Besides wanting to know what’s next there at a place that’s been known for a long time for its influence on American gardeners, Patrick has a personal passion I’m very curious about. It’s what he calls “natural community gardening,” as in taking our cues from habitats or plant communities in nature to guide how we design and care for our gardens.

Patrick came to Heronswood last fall from Clemson University in South Carolina, where he ran the South Carolina Botanical Garden and was a professor in the College of Agriculture, Forestry and Life Sciences. He also hosted a PBS series called “Expeditions with Patrick McMillan,” and led the development of the botanical garden’s Natural Heritage Garden. His motto, in his words:

“No matter how large a garden space is, no matter what you’re doing, you try to make your passion come to life on your piece of ground.”

Read along as you listen to the July 5, 2021 edition of my public-radio show and podcast using the player below. You can subscribe to all future editions on Apple Podcasts (iTunes) or Spotify or Stitcher (and browse my archive of podcasts here).

natural community gardening with patrick mcmillan

 

 

Margaret Roach: So I feel like it must’ve been a bit of like, “Dorothy, we’re not in Kansas anymore” when you found yourself in the Pacific Northwest compared to South Carolina.

Patrick McMillan: It really was; it really still is. I’ve been a little shocked how quickly this area has started to just feel like home. Heronswood is one of the world’s great gardens, with some of the best garden people in the world. And the area itself also to me just has this wonderful kind of maternalness to. It seems to just envelop you, and convince you pretty quick that this is one of the best places on planet earth.

Margaret: Yeah. So, it’s a distinctively different natural community or habitat from where you were. And so besides being a shift in zone and so forth, it’s a distinguished place in many ways. Thousands of different types of plants and so forth, but also being I think one of the largest public gardens in the U.S. that’s wholly owned by a Native American tribe. Did that influence your decision to come there, and tell me a little bit about that?

Patrick: Absolutely. When I was sort of looking around to sort of slow down and change—and you know what that’s like to want to get away from maybe six jobs titles down to one [laughter]. When I was looking around, Heronswood was the very first place that came up. And it’s the kind of place where when my wife looked on the America Public Gardens Association job board and said, “Oh, there’s only one directorship right now open in the United States.”

And I said, “Oh, where is it?” And she said, “Heronswood.” We kind of came to a screeching halt. We were driving between our house in South Carolina and our home up in the mountains of North Carolina. And I had about three hours to put in an application. And to be honest, I have never applied for a job before [laughter]. I’ve always just moved from one position and off to the other.

And I put together that application very quickly because of what Heronswood is, the philosophy behind this place.
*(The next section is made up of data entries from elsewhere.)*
-- ==== Sys2Proof/Laws/State.lean ====
section
/-!
SUPPORT. What each named update of the device leaves as it was: one lemma for each update and part.
-/
set_option Elab.async false
namespace Sys2Proof.Machine
open Sys2Proof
And when I came and talked with the Tribal leaders here and the administration and the folks that work here, it just seemed to be a perfect match, because my worldview and the Port Gamble S’Klallam tribe’s worldview coincide.

And so it was partly, if not mostly, that real passion for life—promoting life, and understanding that every choice we make will have this profound reverberating effect out into the future forever here on this planet that really brought me here. And Dan Hinkley and his love of filling every space, which is so important to me, and making the most out of every little spot you have to provide color, to provide movement, diversity, life, odors—all those things that really make a garden, more than just statuary. It brings it to life. And so, yeah, that was the reason. And I can’t think of any other place that I would have gone in this country, aside from here. And it’s just been wonderful.

Margaret: And so you mentioned Dan Hinkley, and Dan was the director of the garden and was the co-founder of Heronswood Nursery that preceded the garden. Aand the garden today was the place that used to be their home, and so on and so forth. And a lot of us oldtime gardeners have many plants in their gardens that came mail order from Heronswood Nursery back in the day. The nursery doesn’t exist anymore, but anyway…and he’s a plant explorer. So, so many different layers there of excitement.

But natural community gardening, maybe tell us really quickly about the Natural Heritage Garden at Clemson that you were involved with, and so that sort of connector to where you are now.

Patrick: Yeah. So my background has always been gardening, but it’s also been rooted in ecology. So my PhD is in botany. But I’ve spent most of my life really caring about trying to keep America wild, to keep the world wild, to provide places where our plants, animals, and all the other things that give us the breadth of what life is, the experience of life, to keep those places going.

And so most of my life I’ve spent trying to understand how plants, animals, and humans interact in traditional ways in natural communities. And so when I got to the South Carolina Botanical Garden, I got there kind of in the middle of the economic downturn. And I took the position without pay for the first little bit just because it was put to me kind of like, well, either you can become director of the botanical garden, or we might consider closing it down. And I didn’t want that to happen.

So, I took the position, and I had no idea what I was doing. I went in and really had not had a close enough relationship with the botanical garden there in Clemson in the past, even though I’d been there for years. And very quickly, I started to see that the garden there had such a small staff, it tried to do things that other gardens were doing or had traditionally done, but it couldn’t go on the way that it was going on.

And so I got this idea that the only way to make something like this work is to take your passion and put it on the ground. And that’s what I say to every gardener, no matter how large a garden space is, no matter what you’re doing, you try to make your passion come to life on your piece of ground.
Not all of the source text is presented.